这是用户在 2024-7-18 22:50 为 https://www.anthropic.com/news/evaluate-prompts 保存的双语快照页面,由 沉浸式翻译 提供双语支持。了解如何保存?
Product 产品

Evaluate prompts in the developer console
在开发者控制台中评估提示命令

Illustration of Claude using tools

When building AI-powered applications, prompt quality significantly impacts results. But crafting high quality prompts is challenging, requiring deep knowledge of your application's needs and expertise with large language models. To speed up development and improve outcomes, we've streamlined this process to make it easier for users to produce high quality prompts.
在构建 AI 驱动的应用程序时,提示的质量会显著影响结果。然而,制作高质量的提示非常具有挑战性,因为它需要对应用程序需求有深入的了解,并且需要掌握大型语言模型的专业知识。为了加快开发进程并改善结果,我们简化了这个过程,使用户更容易创建高质量的提示。
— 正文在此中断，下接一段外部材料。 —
-- ==== Sys2Proof/Certificates/Slice0/Obligations.lean ====
section
/-! DEFINITION. The statements for the provers (OBLIGATIONS.json gives their titles and their places in spec/). -/

section
open Sys2Proof Sys2Proof.Machine

/-! ## The machine -/

/-- A step carries out the command at the front of the queue on the state with the queue's rest.
On an empty queue a step idles (the model's choice: log entry 5). -/
def Obligations.StepRunsCommands : Prop :=
  (∀ (s : State) (c : Instr) (rest : List Instr), s.pending = c :: rest → step s = exec c { s with pending := rest })
  ∧ (∀ s : State, s.pending = [] → step s = .next s)

/-- Every command completes in every state: the queue behind it is left as it is, completions already sent stay, and the
number of the next member operation never falls.
Arrival numbers rise with each acceptance and are never set back but by power-on; an entry of the request table after a
command was there before it with the same tag and number, or took the number that was next (R25, R21). -/
def Obligations.CommandsComplete : Prop :=
  (∀ (c : Instr) (s : State), ∃ t, exec c s = .next t ∧ t.pending = s.pending ∧ s.out <+: t.out
      ∧ s.shelf.nextOp ≤ t.shelf.nextOp)
  ∧ (∀ (c : Instr) (s : State), c ≠ .powerOn → ∃ t, exec c s = .next t
      ∧ s.port.nextArrival ≤ t.port.nextArrival
      ∧ ∀ e ∈ t.port.entries, (∃ f ∈ s.port.entries, f.tag = e.tag ∧ f.arrival = e.arrival)
          ∨ (e.arrival = s.port.nextArrival ∧ s.port.nextArrival < t.port.nextArrival))

/-- Every step keeps the tuning values in their ranges, the request table within 128 entries of different tags and
arrival numbers, all given before, the row lock table within 160 entries, and the overwrite count at 65535 or below
(R196, R21, R22, R25, R27, R191). -/
def Obligations.StepKeepsSound : Prop := ∀ s t : State, s.Sound → step s = .next t → t.Sound

/-- Every step keeps the fault latch set exactly in SUSPENDED and HALTED, every bay's counters at 65535 or below with at
most 16 issued operations and its arbiter counts within the cycle, and the six capture counts at 65535 or below
(R163, R120, R128, R77, R148). -/
def Obligations.StepKeepsFit : Prop := ∀ s t : State, s.Fit → step s = .next t → t.Fit

/-- A command that carries no directive and is neither power-on nor a volume link reset leaves the directive slot, the
result record, the overwrite count, the mask, the selector and the tuning values as they are when no directive is current,
and clears no event flag (R193, R195 to R199). -/
def Obligations.WindowUnitKept : Prop :=
  ∀ (c : Instr) (s : State), c.wellFormed = true → carried c = none → c ≠ .powerOn → c ≠ .volumeLinkReset →
    (∀ tag b, c ≠ .writeRequest tag (2 ^ 40) [b]) → s.win.current = none →
    ∃ t, exec c s = .next t ∧ t.win = { s.win with events := t.win.events } ∧ t.ctl.tuning = s.ctl.tuning
      ∧ ∀ e, s.win.events.has e = true → t.win.events.has e = true
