-- ==== Sys2Proof/Laws/KeepsPlan.lean ====
section
/-! SUPPORT. The relation Keeps through the plan unit. -/

set_option linter.unusedTactic false
set_option linter.unreachableTactic false
set_option linter.unusedSimpArgs false
set_option linter.unnecessarySeqFocus false

namespace Sys2Proof.Machine

/-! ### PlanUnit -/

theorem setRecord_keeps {s0 s : State} (i : Nat) (r : PlanRecord) (h : Keeps s0 s) : Keeps s0 (setRecord i r s) := by
  unfold setRecord
  (try dsimp only)
  (repeat' (first | with_reducible assumption | (intro _; rfl) | (with_reducible refine foldl_keeps _ (fun _ _ _ => ?_) _ _ ?_) | (with_reducible refine foldl_fst_keeps _ (fun _ _ _ => ?_) _ _ ?_) | (simp only [keeps_mk]) | (with_reducible refine Keeps.parts ?_ ?_ ?_) | (with_reducible rfl) | (with_reducible rfl) | (intro _) | split))

theorem queueRecord_keeps {s0 s : State} (w : AreaWrite) (h : Keeps s0 s) : Keeps s0 (queueRecord w s) := by
  unfold queueRecord
  (try dsimp only)
  (repeat' (first | with_reducible assumption | (intro _; rfl) | (with_reducible refine foldl_keeps _ (fun _ _ _ => ?_) _ _ ?_) | (with_reducible refine foldl_fst_keeps _ (fun _ _ _ => ?_) _ _ ?_) | (simp only [keeps_mk]) | (with_reducible refine Keeps.parts ?_ ?_ ?_) | (with_reducible rfl) | (with_reducible rfl) | (intro _) | split))

theorem handArea_keeps {s0 s : State} (o : AreaOp) (h : Keeps s0 s) : Keeps s0 (handArea o s) := by
  unfold handArea
  (try dsimp only)
  (repeat' (first | with_reducible assumption | (intro _; rfl) | with_reducible apply handReserve_keeps | (with_reducible refine foldl_keeps _ (fun _ _ _ => ?_) _ _ ?_) | (with_reducible refine foldl_fst_keeps _ (fun _ _ _ => ?_) _ _ ?_) | (simp only [keeps_mk]) | (with_reducible refine Keeps.parts ?_ ?_ ?_) | (with_reducible rfl) | (with_reducible rfl) | (intro _) | split))

theorem ruleArea_keeps {s0 s : State} {t : State}  (h : Keeps s0 s) (e : ruleArea s = some t) : Keeps s0 t := by
  unfold ruleArea at e
  (try dsimp only at e)
  (repeat' split at e) <;> (try simp only [Option.map_eq_some_iff, Option.some.injEq, reduceCtorEq] at e) <;> (try obtain ⟨_, -, rfl⟩ := e) <;> (try subst e)
  all_goals (repeat' (first | with_reducible assumption | (intro _; rfl) | with_reducible apply handArea_keeps | (with_reducible refine foldl_keeps _ (fun _ _ _ => ?_) _ _ ?_) | (with_reducible refine foldl_fst_keeps _ (fun _ _ _ => ?_) _ _ ?_) | (simp only [keeps_mk]) | (with_reducible refine Keeps.parts ?_ ?_ ?_) | (with_reducible rfl) | (with_reducible rfl) | (intro _) | split))

theorem beginRecord_keeps {s0 s : State} (w : AreaWrite) (h : Keeps s0 s) : Keeps s0 (beginRecord w s) := by
  unfold beginRecord
  (try dsimp only)
  (repeat' (first | with_reducible assumption | (intro _; rfl) | with_reducible apply setRecord_keeps | (with_reducible refine foldl_keeps _ (fun _ _ _ => ?_) _ _ ?_) | (with_reducible refine foldl_fst_keeps _ (fun _ _ _ => ?_) _ _ ?_) | (simp only [keeps_mk]) | (with_reducible refine Keeps.parts ?_ ?_ ?_) | (with_reducible rfl) | (with_reducible rfl) | (intro _) | split))

theorem ruleRecord_keeps {s0 s : State} {t : State}  (h : Keeps s0 s) (e : ruleRecord s = some t) : Keeps s0 t := by
  unfold ruleRecord at e
  (try dsimp only at e)
  (repeat' split at e) <;> (try simp only [Option.map_eq_some_iff, Option.some.injEq, reduceCtorEq] at e) <;> (try obtain ⟨_, -, rfl⟩ := e) <;> (try subst e)
  all_goals (repeat' (first | with_reducible assumption | (intro _; rfl) | with_reducible apply beginRecord_keeps | (with_reducible refine foldl_keeps _ (fun _ _ _ => ?_) _ _ ?_) | (with_reducible refine foldl_fst_keeps _ (fun _ _ _ => ?_) _ _ ?_) | (simp only [keeps_mk]) | (with_reducible refine Keeps.parts ?_ ?_ ?_) | (with_reducible rfl) | (with_reducible rfl) | (intro _) | split))

theorem ruleRecordDone_keeps {s0 s : State} {t : State}  (h : Keeps s0 s) (e : ruleRecordDone s = some t) : Keeps s0 t := by
  unfold ruleRecordDone at e
  (try dsimp only at e)
  (repeat' split at e) <;> (try simp only [Option.map_eq_some_iff, Option.some.injEq, reduceCtorEq] at e) <;> (try obtain ⟨_, -, rfl⟩ := e) <;> (try subst e)
  all_goals (repeat' (first | with_reducible assumption | (intro _; rfl) | with_reducible apply complete_keeps | (with_reducible refine foldl_keeps _ (fun _ _ _ => ?_) _ _ ?_) | (with_reducible refine foldl_fst_keeps _ (fun _ _ _ => ?_) _ _ ?_) | (simp only [keeps_mk]) | (with_reducible refine Keeps.parts ?_ ?_ ?_) | (with_reducible rfl) | (with_reducible rfl) | (intro _) | split))

theorem recordWriteEnded_keeps {s0 s : State} (i : Nat) (h : Keeps s0 s) : Keeps s0 (recordWriteEnded i s) := by
  unfold recordWriteEnded
  (try dsimp only)
  (repeat' (first | with_reducible assumption | (intro _; rfl) | (with_reducible refine foldl_keeps _ (fun _ _ _ => ?_) _ _ ?_) | (with_reducible refine foldl_fst_keeps _ (fun _ _ _ => ?_) _ _ ?_) | (simp only [keeps_mk]) | (with_reducible refine Keeps.parts ?_ ?_ ?_) | (with_reducible rfl) | (with_reducible rfl) | (intro _) | split))

theorem endReserveWrite_keeps {s0 s : State} (again : Bool) (retry : Owner) (op : MemberOp) (res : OpResult)
    (ended : State → State) (hf : ∀ s, Keeps s0 s → Keeps s0 (ended s)) (h : Keeps s0 s) :
    Keeps s0 (endReserveWrite again retry op res ended s) := by
  unfold endReserveWrite
  (repeat' (first | with_reducible assumption | apply hf | with_reducible apply handReserve_keeps |
    with_reducible apply failBay_keeps | split))

theorem endPlanArea_keeps {s0 s : State} (i : Nat) (again : Bool) (op : MemberOp) (res : OpResult) (h : Keeps s0 s) : Keeps s0 (endPlanArea i again op res s) := by
  unfold endPlanArea
  (try dsimp only)
  (repeat' (first | with_reducible assumption | (intro _; rfl) | with_reducible apply recordWriteEnded_keeps | with_reducible apply endReserveWrite_keeps | (with_reducible refine foldl_keeps _ (fun _ _ _ => ?_) _ _ ?_) | (with_reducible refine foldl_fst_keeps _ (fun _ _ _ => ?_) _ _ ?_) | (simp only [keeps_mk]) | (with_reducible refine Keeps.parts ?_ ?_ ?_) | (with_reducible rfl) | (with_reducible rfl) | (intro _) | split))

theorem endTableCopy_keeps {s0 s : State} (again : Bool) (op : MemberOp) (res : OpResult) (h : Keeps s0 s) : Keeps s0 (endTableCopy again op res s) := by
  unfold endTableCopy
  (try dsimp only)
  (repeat' (first | with_reducible assumption | (intro _; rfl) | with_reducible apply endReserveWrite_keeps | (with_reducible refine foldl_keeps _ (fun _ _ _ => ?_) _ _ ?_) | (with_reducible refine foldl_fst_keeps _ (fun _ _ _ => ?_) _ _ ?_) | (simp only [keeps_mk]) | (with_reducible refine Keeps.parts ?_ ?_ ?_) | (with_reducible rfl) | (with_reducible rfl) | (intro _) | split))

theorem setResidue_keeps {s0 s : State} (i : Nat) (o : PlanOutcome) (rowsDone capacity generation : Nat) (h : Keeps s0 s) : Keeps s0 (setResidue i o rowsDone capacity generation s) := by
  unfold setResidue
  (try dsimp only)
  (repeat' (first | with_reducible assumption | (intro _; rfl) | with_reducible apply setRecord_keeps | (with_reducible refine foldl_keeps _ (fun _ _ _ => ?_) _ _ ?_) | (with_reducible refine foldl_fst_keeps _ (fun _ _ _ => ?_) _ _ ?_) | (simp only [keeps_mk]) | (with_reducible refine Keeps.parts ?_ ?_ ?_) | (with_reducible rfl) | (with_reducible rfl) | (intro _) | split))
You can now generate, test, and evaluate your prompts in the Anthropic Console. We've added new features, including the ability to generate automatic test cases and compare outputs, that allow you to leverage Claude to generate the very best responses for your needs.
你现在可以在 Anthropic 控制台生成、测试和评估你的提示。我们新增了生成自动测试用例和对比输出的功能,帮助你使用 Claude 生成最佳响应,满足你的需求。

Generate prompts 生成提示语

Writing a great prompt can be as simple as describing a task to Claude. The Console offers a built-in prompt generator, powered by Claude 3.5 Sonnet, that allows you to describe your task (e.g. “Triage inbound customer support requests”) and have Claude generate a high-quality prompt for you.
编写好提示可能非常简单,只需像向 Claude 描述任务一样。控制台提供了 Claude 3.5 Sonnet 驱动的内置提示生成器,您可以描述任务(例如“处理入站客户支持请求”),然后让 Claude 为您生成高质量的提示。
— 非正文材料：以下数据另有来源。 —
-- ==== Sys2Proof/Laws/FitsRequest.lean ====
section
/-! SUPPORT. The invariant Fit through the request path. -/

set_option linter.unusedTactic false
set_option linter.unreachableTactic false
set_option linter.unusedSimpArgs false
set_option linter.unnecessarySeqFocus false

namespace Sys2Proof.Machine

/-! ### RequestPath -/

theorem beginPart_fit {s : State} (a idx : Nat) (l : Layout) (places : List (Layout × Cell × Nat)) (h : s.Fit) : State.Fit ((beginPart a idx l places s).1) := by
  unfold beginPart
  (try dsimp only)
  (repeat' (first | with_reducible assumption | (exact going_idle) | (exact going_waiting) | (exact going_preparing) | (exact going_running) | (intro _; rfl) | with_reducible apply readRun_fit | (with_reducible refine foldl_fit _ (fun _ _ _ => ?_) _ _ ?_) | (with_reducible refine foldl_fst_fit _ (fun _ _ _ => ?_) _ _ ?_) | (with_reducible apply issued_filter_fit) | (with_reducible apply issued_map_fit) | (with_reducible apply waitIn_fit) | (with_reducible apply restartBay_fit) | (simp only [fit_mk]) | (simp only [bay_fit_mk]) | (with_reducible refine Bay.Fit.bounds ?_) | (with_reducible refine State.Fit.parts ?_) |  (with_reducible rfl) | (with_reducible rfl) | (intro _) | split))

theorem beginRead_fit {s : State} (e : Entry) (h : s.Fit) : State.Fit ((beginRead e s)) := by
  unfold beginRead
  (try dsimp only)
  (repeat' (first | with_reducible assumption | (exact going_idle) | (exact going_waiting) | (exact going_preparing) | (exact going_running) | (intro _; rfl) | with_reducible apply push_fit | with_reducible apply updReq_fit | with_reducible apply beginPart_fit | (with_reducible refine foldl_fit _ (fun _ _ _ => ?_) _ _ ?_) | (with_reducible refine foldl_fst_fit _ (fun _ _ _ => ?_) _ _ ?_) | (with_reducible apply issued_filter_fit) | (with_reducible apply issued_map_fit) | (with_reducible apply waitIn_fit) | (with_reducible apply restartBay_fit) | (simp only [fit_mk]) | (simp only [bay_fit_mk]) | (with_reducible refine Bay.Fit.bounds ?_) | (with_reducible refine State.Fit.parts ?_) |  (with_reducible rfl) | (with_reducible rfl) | (intro _) | split))

theorem advanceRead_fit {s : State} (e : Entry) (h : s.Fit) : State.Fit ((advanceRead e s)) := by
  unfold advanceRead
  (try dsimp only)
  (repeat' (first | with_reducible assumption | (exact going_idle) | (exact going_waiting) | (exact going_preparing) | (exact going_running) | (intro _; rfl) | with_reducible apply updReq_fit | with_reducible apply giveUpKey_fit | with_reducible apply complete_fit | with_reducible apply settleFetch_fit | (with_reducible refine foldl_fit _ (fun _ _ _ => ?_) _ _ ?_) | (with_reducible refine foldl_fst_fit _ (fun _ _ _ => ?_) _ _ ?_) | (with_reducible apply issued_filter_fit) | (with_reducible apply issued_map_fit) | (with_reducible apply waitIn_fit) | (with_reducible apply restartBay_fit) | (simp only [fit_mk]) | (simp only [bay_fit_mk]) | (with_reducible refine Bay.Fit.bounds ?_) | (with_reducible refine State.Fit.parts ?_) |  (with_reducible rfl) | (with_reducible rfl) | (intro _) | split))

theorem readCells_fit {p : State × Fetch} (owner : Owner) (cls : OpClass) (cs : List Cell) (h : p.1.Fit) : State.Fit ((readCells owner cls cs p).1) := by
  unfold readCells
  (try dsimp only)
  (repeat' (first | with_reducible assumption | (exact going_idle) | (exact going_waiting) | (exact going_preparing) | (exact going_running) | (intro _; rfl) | with_reducible apply readRun_fit | (with_reducible refine foldl_fit _ (fun _ _ _ => ?_) _ _ ?_) | (with_reducible refine foldl_fst_fit _ (fun _ _ _ => ?_) _ _ ?_) | (with_reducible apply issued_filter_fit) | (with_reducible apply issued_map_fit) | (with_reducible apply waitIn_fit) | (with_reducible apply restartBay_fit) | (simp only [fit_mk]) | (simp only [bay_fit_mk]) | (with_reducible refine Bay.Fit.bounds ?_) | (with_reducible refine State.Fit.parts ?_) |  (with_reducible rfl) | (with_reducible rfl) | (intro _) | split))

theorem beginRow_fit {s : State} (a idx : Nat) (l : Layout) (row : Nat) (news : List (Cell × Block)) (h : s.Fit) : State.Fit ((beginRow a idx l row news s).1) := by
  unfold beginRow
  (try dsimp only)
  (repeat' (first | with_reducible assumption | (exact going_idle) | (exact going_waiting) | (exact going_preparing) | (exact going_running) | (intro _; rfl) | with_reducible apply readCells_fit | (with_reducible refine foldl_fit _ (fun _ _ _ => ?_) _ _ ?_) | (with_reducible refine foldl_fst_fit _ (fun _ _ _ => ?_) _ _ ?_) | (with_reducible apply issued_filter_fit) | (with_reducible apply issued_map_fit) | (with_reducible apply waitIn_fit) | (with_reducible apply restartBay_fit) | (simp only [fit_mk]) | (simp only [bay_fit_mk]) | (with_reducible refine Bay.Fit.bounds ?_) | (with_reducible refine State.Fit.parts ?_) |  (with_reducible rfl) | (with_reducible rfl) | (intro _) | split))

theorem beginWrite_fit {s : State} (e : Entry) (h : s.Fit) : State.Fit ((beginWrite e s)) := by
  unfold beginWrite
  (try dsimp only)
  (repeat' (first | with_reducible assumption | (exact going_idle) | (exact going_waiting) | (exact going_preparing) | (exact going_running) | (intro _; rfl) | with_reducible apply push_fit | with_reducible apply updReq_fit | with_reducible apply beginRow_fit | (with_reducible refine foldl_fit _ (fun _ _ _ => ?_) _ _ ?_) | (with_reducible refine foldl_fst_fit _ (fun _ _ _ => ?_) _ _ ?_) | (with_reducible apply issued_filter_fit) | (with_reducible apply issued_map_fit) | (with_reducible apply waitIn_fit) | (with_reducible apply restartBay_fit) | (simp only [fit_mk]) | (simp only [bay_fit_mk]) | (with_reducible refine Bay.Fit.bounds ?_) | (with_reducible refine State.Fit.parts ?_) |  (with_reducible rfl) | (with_reducible rfl) | (intro _) | split))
App screen of Anthropic Console prompt generator

You can use Claude’s new test case generation feature to generate input variables for your prompt—for instance, an inbound customer support message—and run the prompt to see Claude’s response. Alternatively, you can enter test cases manually.
您可以使用 Claude 的新测试用例生成功能来生成提示的输入变量,比如一个客户支持消息,然后运行提示以查看 Claude 的响应。您也可以手动输入测试用例。

App screen of prompt generation and Claude response

Generate a test suite 创建一个测试套件

Testing prompts against a range of real-world inputs can help you build confidence in the quality of your prompt before deploying it to production. With the new Evaluate feature you can do this directly in our Console instead of manually managing tests across spreadsheets or code.
在多种真实场景中测试提示可以帮助您在将提示发布到生产环境之前建立信心。通过新的评估功能,您可以直接在我们的控制台中进行这项操作,而无需手动在电子表格或代码中管理测试。
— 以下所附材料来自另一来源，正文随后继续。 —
-- ==== Sys2Proof/Laws/FitsPlan.lean ====
section
/-! SUPPORT. The invariant Fit through the plan unit. -/

set_option linter.unusedTactic false
set_option linter.unreachableTactic false
set_option linter.unusedSimpArgs false
set_option linter.unnecessarySeqFocus false

namespace Sys2Proof.Machine

/-! ### PlanUnit -/

theorem setRecord_fit {s : State} (i : Nat) (r : PlanRecord) (h : s.Fit) : State.Fit ((setRecord i r s)) := by
  unfold setRecord
  (try dsimp only)
  (repeat' (first | with_reducible assumption | (exact going_idle) | (exact going_waiting) | (exact going_preparing) | (exact going_running) | (intro _; rfl) | (with_reducible refine foldl_fit _ (fun _ _ _ => ?_) _ _ ?_) | (with_reducible refine foldl_fst_fit _ (fun _ _ _ => ?_) _ _ ?_) | (with_reducible apply issued_filter_fit) | (with_reducible apply issued_map_fit) | (with_reducible apply waitIn_fit) | (with_reducible apply restartBay_fit) | (simp only [fit_mk]) | (simp only [bay_fit_mk]) | (with_reducible refine Bay.Fit.bounds ?_) | (with_reducible refine State.Fit.parts ?_) |  (with_reducible rfl) | (with_reducible rfl) | (intro _) | split))

theorem queueRecord_fit {s : State} (w : AreaWrite) (h : s.Fit) : State.Fit ((queueRecord w s)) := by
  unfold queueRecord
  (try dsimp only)
  (repeat' (first | with_reducible assumption | (exact going_idle) | (exact going_waiting) | (exact going_preparing) | (exact going_running) | (intro _; rfl) | (with_reducible refine foldl_fit _ (fun _ _ _ => ?_) _ _ ?_) | (with_reducible refine foldl_fst_fit _ (fun _ _ _ => ?_) _ _ ?_) | (with_reducible apply issued_filter_fit) | (with_reducible apply issued_map_fit) | (with_reducible apply waitIn_fit) | (with_reducible apply restartBay_fit) | (simp only [fit_mk]) | (simp only [bay_fit_mk]) | (with_reducible refine Bay.Fit.bounds ?_) | (with_reducible refine State.Fit.parts ?_) |  (with_reducible rfl) | (with_reducible rfl) | (intro _) | split))

theorem handArea_fit {s : State} (o : AreaOp) (h : s.Fit) : State.Fit ((handArea o s)) := by
  unfold handArea
  (try dsimp only)
  (repeat' (first | with_reducible assumption | (exact going_idle) | (exact going_waiting) | (exact going_preparing) | (exact going_running) | (intro _; rfl) | with_reducible apply handReserve_fit | (with_reducible refine foldl_fit _ (fun _ _ _ => ?_) _ _ ?_) | (with_reducible refine foldl_fst_fit _ (fun _ _ _ => ?_) _ _ ?_) | (with_reducible apply issued_filter_fit) | (with_reducible apply issued_map_fit) | (with_reducible apply waitIn_fit) | (with_reducible apply restartBay_fit) | (simp only [fit_mk]) | (simp only [bay_fit_mk]) | (with_reducible refine Bay.Fit.bounds ?_) | (with_reducible refine State.Fit.parts ?_) |  (with_reducible rfl) | (with_reducible rfl) | (intro _) | split))

theorem ruleArea_fit {s : State } {t : State}  (h : s.Fit) (e : ruleArea s = some t) : t.Fit := by
  unfold ruleArea at e
  (try dsimp only at e)
  (repeat' split at e) <;> (try simp only [Option.map_eq_some_iff, Option.some.injEq, reduceCtorEq] at e) <;> (try obtain ⟨_, -, rfl⟩ := e) <;> (try subst e)
  all_goals (repeat' (first | with_reducible assumption | (exact going_idle) | (exact going_waiting) | (exact going_preparing) | (exact going_running) | (intro _; rfl) | with_reducible apply handArea_fit | (with_reducible refine foldl_fit _ (fun _ _ _ => ?_) _ _ ?_) | (with_reducible refine foldl_fst_fit _ (fun _ _ _ => ?_) _ _ ?_) | (with_reducible apply issued_filter_fit) | (with_reducible apply issued_map_fit) | (with_reducible apply waitIn_fit) | (with_reducible apply restartBay_fit) | (simp only [fit_mk]) | (simp only [bay_fit_mk]) | (with_reducible refine Bay.Fit.bounds ?_) | (with_reducible refine State.Fit.parts ?_) |  (with_reducible rfl) | (with_reducible rfl) | (intro _) | split))

theorem beginRecord_fit {s : State} (w : AreaWrite) (h : s.Fit) : State.Fit ((beginRecord w s)) := by
  unfold beginRecord
  (try dsimp only)
  (repeat' (first | with_reducible assumption | (exact going_idle) | (exact going_waiting) | (exact going_preparing) | (exact going_running) | (intro _; rfl) | with_reducible apply setRecord_fit | (with_reducible refine foldl_fit _ (fun _ _ _ => ?_) _ _ ?_) | (with_reducible refine foldl_fst_fit _ (fun _ _ _ => ?_) _ _ ?_) | (with_reducible apply issued_filter_fit) | (with_reducible apply issued_map_fit) | (with_reducible apply waitIn_fit) | (with_reducible apply restartBay_fit) | (simp only [fit_mk]) | (simp only [bay_fit_mk]) | (with_reducible refine Bay.Fit.bounds ?_) | (with_reducible refine State.Fit.parts ?_) |  (with_reducible rfl) | (with_reducible rfl) | (intro _) | split))

theorem ruleRecord_fit {s : State } {t : State}  (h : s.Fit) (e : ruleRecord s = some t) : t.Fit := by
  unfold ruleRecord at e
  (try dsimp only at e)
  (repeat' split at e) <;> (try simp only [Option.map_eq_some_iff, Option.some.injEq, reduceCtorEq] at e) <;> (try obtain ⟨_, -, rfl⟩ := e) <;> (try subst e)
  all_goals (repeat' (first | with_reducible assumption | (exact going_idle) | (exact going_waiting) | (exact going_preparing) | (exact going_running) | (intro _; rfl) | with_reducible apply beginRecord_fit | (with_reducible refine foldl_fit _ (fun _ _ _ => ?_) _ _ ?_) | (with_reducible refine foldl_fst_fit _ (fun _ _ _ => ?_) _ _ ?_) | (with_reducible apply issued_filter_fit) | (with_reducible apply issued_map_fit) | (with_reducible apply waitIn_fit) | (with_reducible apply restartBay_fit) | (simp only [fit_mk]) | (simp only [bay_fit_mk]) | (with_reducible refine Bay.Fit.bounds ?_) | (with_reducible refine State.Fit.parts ?_) |  (with_reducible rfl) | (with_reducible rfl) | (intro _) | split))

theorem ruleRecordDone_fit {s : State } {t : State}  (h : s.Fit) (e : ruleRecordDone s = some t) : t.Fit := by
  unfold ruleRecordDone at e
  (try dsimp only at e)
  (repeat' split at e) <;> (try simp only [Option.map_eq_some_iff, Option.some.injEq, reduceCtorEq] at e) <;> (try obtain ⟨_, -, rfl⟩ := e) <;> (try subst e)
  all_goals (repeat' (first | with_reducible assumption | (exact going_idle) | (exact going_waiting) | (exact going_preparing) | (exact going_running) | (intro _; rfl) | with_reducible apply complete_fit | (with_reducible refine foldl_fit _ (fun _ _ _ => ?_) _ _ ?_) | (with_reducible refine foldl_fst_fit _ (fun _ _ _ => ?_) _ _ ?_) | (with_reducible apply issued_filter_fit) | (with_reducible apply issued_map_fit) | (with_reducible apply waitIn_fit) | (with_reducible apply restartBay_fit) | (simp only [fit_mk]) | (simp only [bay_fit_mk]) | (with_reducible refine Bay.Fit.bounds ?_) | (with_reducible refine State.Fit.parts ?_) |  (with_reducible rfl) | (with_reducible rfl) | (intro _) | split))

theorem recordWriteEnded_fit {s : State} (i : Nat) (h : s.Fit) : State.Fit ((recordWriteEnded i s)) := by
  unfold recordWriteEnded
  (try dsimp only)
  (repeat' (first | with_reducible assumption | (exact going_idle) | (exact going_waiting) | (exact going_preparing) | (exact going_running) | (intro _; rfl) | (with_reducible refine foldl_fit _ (fun _ _ _ => ?_) _ _ ?_) | (with_reducible refine foldl_fst_fit _ (fun _ _ _ => ?_) _ _ ?_) | (with_reducible apply issued_filter_fit) | (with_reducible apply issued_map_fit) | (with_reducible apply waitIn_fit) | (with_reducible apply restartBay_fit) | (simp only [fit_mk]) | (simp only [bay_fit_mk]) | (with_reducible refine Bay.Fit.bounds ?_) | (with_reducible refine State.Fit.parts ?_) |  (with_reducible rfl) | (with_reducible rfl) | (intro _) | split))

theorem endReserveWrite_fit {s : State} (again : Bool) (retry : Owner) (op : MemberOp) (res : OpResult)
    (ended : State → State) (hf : ∀ s, s.Fit → (ended s).Fit) (h : s.Fit) :
    (endReserveWrite again retry op res ended s).Fit := by
  unfold endReserveWrite
  (repeat' (first | with_reducible assumption | apply hf | with_reducible apply handReserve_fit |
    with_reducible apply failBay_fit | split))

theorem endPlanArea_fit {s : State} (i : Nat) (again : Bool) (op : MemberOp) (res : OpResult) (h : s.Fit) : State.Fit ((endPlanArea i again op res s)) := by
  unfold endPlanArea
  (try dsimp only)
  (repeat' (first | with_reducible assumption | (exact going_idle) | (exact going_waiting) | (exact going_preparing) | (exact going_running) | (intro _; rfl) | with_reducible apply recordWriteEnded_fit | with_reducible apply endReserveWrite_fit | (with_reducible refine foldl_fit _ (fun _ _ _ => ?_) _ _ ?_) | (with_reducible refine foldl_fst_fit _ (fun _ _ _ => ?_) _ _ ?_) | (with_reducible apply issued_filter_fit) | (with_reducible apply issued_map_fit) | (with_reducible apply waitIn_fit) | (with_reducible apply restartBay_fit) | (simp only [fit_mk]) | (simp only [bay_fit_mk]) | (with_reducible refine Bay.Fit.bounds ?_) | (with_reducible refine State.Fit.parts ?_) |  (with_reducible rfl) | (with_reducible rfl) | (intro _) | split))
Manually add or import new test cases from a CSV, or ask Claude to auto-generate test cases for you with the ‘Generate Test Case’ feature. Modify your test cases as needed, then run all of the test cases in one click. View and adjust Claude’s understanding of the generation requirements for each variable to get finer-grained control over the test cases Claude generates.
您可以手动添加测试用例或从 CSV 导入,或者使用“生成测试用例”功能让 Claude 自动创建测试用例。根据需要修改测试用例后,一键运行所有测试用例。查看并调整 Claude 对各变量生成要求的理解,以更精细地控制 Claude 生成的测试用例。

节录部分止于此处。